EXERCISE DIRECTIONS: Would you reproduce exactly the lines below from the one holding "def execGather (c" through the one holding "a range. -/", inclusive, and no others?

/---

-- ==== Sys2Proof/Machine/CarrelRows.lean ====
section
/-!
DEFINITION. The rows of the carrel engines and the bonded memory (R219–R252).
-/
namespace Sys2Proof.Machine

/-- CAR_ARM (R229): write of CAR_CTL.ARM arms a carrel start. -/
def execCarArm (c : Fin 64) (u : Writer) (s : State) : Host.Outcome State Fault Refusal :=
  run (byWriter u (carArm c u)) s

/-- CAR_STOP (R229): write of CAR_CTL.STOP stops at a command boundary. -/
def execCarStop (c : Fin 64) (u : Writer) (s : State) : Host.Outcome State Fault Refusal :=
  run (byWriter u (carStop c)) s

/-- CAR_GO (R229): armed carrel starts its list at CAR_GOFRAME. -/
def execCarGo (c : Fin 64) (s : State) : Host.Outcome State Fault Refusal :=
  run (carGo c) s

/-- DOT (R240): carrel matrix-vector product. -/
def execDot (c : Fin 64) (r : CarRec) (s : State) : Host.Outcome State Fault Refusal :=
  run (carCmd 0x01 c r) s

/-- AXPY (R231): carrel binary32 y := a x + y. -/
def execAxpy (c : Fin 64) (r : CarRec) (s : State) : Host.Outcome State Fault Refusal :=
  run (carCmd 0x02 c r) s

/-- SCALE (R231): carrel binary32 scale and shift. -/
def execScale (c : Fin 64) (r : CarRec) (s : State) : Host.Outcome State Fault Refusal :=
  run (carCmd 0x03 c r) s

/-- REDUCE (R242): carrel sum or max reduction. -/
def execReduce (c : Fin 64) (r : CarRec) (s : State) : Host.Outcome State Fault Refusal :=
  run (carCmd 0x04 c r) s

/-- OPT (R241): carrel in-place optimiser update. -/
def execOpt (c : Fin 64) (r : CarRec) (s : State) : Host.Outcome State Fault Refusal :=
  run (carCmd 0x05 c r) s

/-- RERANGE (R231): carrel conversion to RH16 carrel format. -/
def execRerange (c : Fin 64) (r : CarRec) (s : State) : Host.Outcome State Fault Refusal :=
  run (carCmd 0x06 c r) s

/-- GATHER (R246): carrel gathers indexed units. -/
def execGather (c : Fin 64) (r : CarRec) (s : State) : Host.Outcome State Fault Refusal :=
  run (carCmd 0x07 c r) s

/-- SCATTER (R246): carrel scatters indexed units. -/
def execScatter (c : Fin 64) (r : CarRec) (s : State) : Host.Outcome State Fault Refusal :=
  run (carCmd 0x08 c r) s

/-- CSUM (R245): carrel CRC-32C over a range. -/
def execCsum (c : Fin 64) (r : CarRec) (s : State) : Host.Outcome State Fault Refusal :=
  run (carCmd 0x09 c r) s

/-- TOPK (R243): carrel top-k selection. -/
def execTopk (c : Fin 64) (r : CarRec) (s : State) : Host.Outcome State Fault Refusal :=
  run (carCmd 0x0A c r) s

/-- ATOM (R244): carrel atomic read-modify-write list. -/
def execAtom (c : Fin 64) (r : CarRec) (s : State) : Host.Outcome State Fault Refusal :=
  run (carAtomCmd c r) s

/-- MOVE (R231): carrel move between group and scratch. -/
def execMove (c : Fin 64) (r : CarRec) (s : State) : Host.Outcome State Fault Refusal :=
  run (carCmd 0x0C c r) s

/-- LDV (R231): carrel loads a vector from CSM into scratch. -/
def execLdv (c : Fin 64) (r : CarRec) (s : State) : Host.Outcome State Fault Refusal :=
  run (carLdv c r) s

/-- STV (R231): carrel stores scratch to CSM. -/
def execStv (c : Fin 64) (r : CarRec) (s : State) : Host.Outcome State Fault Refusal :=
  run (carCmd 0x12 c r) s

/-- SIG (R237): carrel signals a semaphore. -/
def execSig (c : Fin 64) (r : CarRec) (s : State) : Host.Outcome State Fault Refusal :=
  run (carSig c r) s

/-- SWT (R237): carrel begins a blocking semaphore wait. -/
def execSwt (c : Fin 64) (r : CarRec) (s : State) : Host.Outcome State Fault Refusal :=
  run (carSwt c r) s

/-- SWT_TAKE (R237): waiting carrel takes and sets its anchor. -/
def execSwtTake (c : Fin 64) (s : State) : Host.Outcome State Fault Refusal :=
  run (swtTake c) s

/-- BAR (R326): carrel arrives at a barrier. -/
def execBar (c : Fin 64) (r : CarRec) (s : State) : Host.Outcome State Fault Refusal :=
  run (carBar c r) s

/-- END (R238): carrel list ends; IDLE after earlier commands complete. -/
def execEndList (c : Fin 64) (r : CarRec) (s : State) : Host.Outcome State Fault Refusal :=
  run (carEnd c r) s

/-- CARREL_BEAT_LOST (R219): carrel command loses a beat under R16 and stops. -/
def execCarrelBeatLost (c : Fin 64) (s : State) : Host.Outcome State Fault Refusal :=
  run (carBeatLost c) s

/-- REFRESH_PERIOD_START (R223): new refresh period latches cool or hot mode. -/
def execRefreshPeriodStart (s : State) : Host.Outcome State Fault Refusal :=
  run (refreshPeriod) s

/-- REFRESH_SLOT (R221): group refresh slot refreshes, scrubs and migrates. -/
def execRefreshSlot (g : Fin 64) (s : State) : Host.Outcome State Fault Refusal :=
  run (refreshSlot g) s

/-- REMAP_START (R248): BMC_REMAP_CTL.START schedules migrations. -/
def execRemapStart (u : Writer) (s : State) : Host.Outcome State Fault Refusal :=
  run (byWriter u (remapStart u)) s

/-- REMAP_ABORT (R252): BMC_REMAP_CTL.ABORT discards a rebuild. -/
def execRemapAbort (u : Writer) (s : State) : Host.Outcome State Fault Refusal :=
  run (byWriter u remapAbort) s

/-- REMAP_SWAP (R251): shadow tables become active at a frame boundary. -/
def execRemapSwap (s : State) : Host.Outcome State Fault Refusal :=
  run (remapSwap) s

/-- REMAP_COPY_DONE (R251): copy back into shadow tables ends; BUSY clears. -/
def execRemapCopyDone (s : State) : Host.Outcome State Fault Refusal :=
  run (remapCopyDone) s

/-- CARREL_COMMANDS_COMPLETE (R238): the last issued command of a carrel engine completes, so a STOPPING engine reads STOPPED_REQ and an engine past END reads IDLE. -/
def execCarrelCommandsComplete (c : Fin 64) (s : State) : Host.Outcome State Fault Refusal :=
  run (carComplete c) s

end Sys2Proof.Machine
end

\---

ANSWER TO THE EXERCISE:
def execGather (c : Fin 64) (r : CarRec) (s : State) : Host.Outcome State Fault Refusal :=
  run (carCmd 0x07 c r) s

/-- SCATTER (R246): carrel scatters indexed units. -/
def execScatter (c : Fin 64) (r : CarRec) (s : State) : Host.Outcome State Fault Refusal :=
  run (carCmd 0x08 c r) s

/-- CSUM (R245): carrel CRC-32C over a range. -/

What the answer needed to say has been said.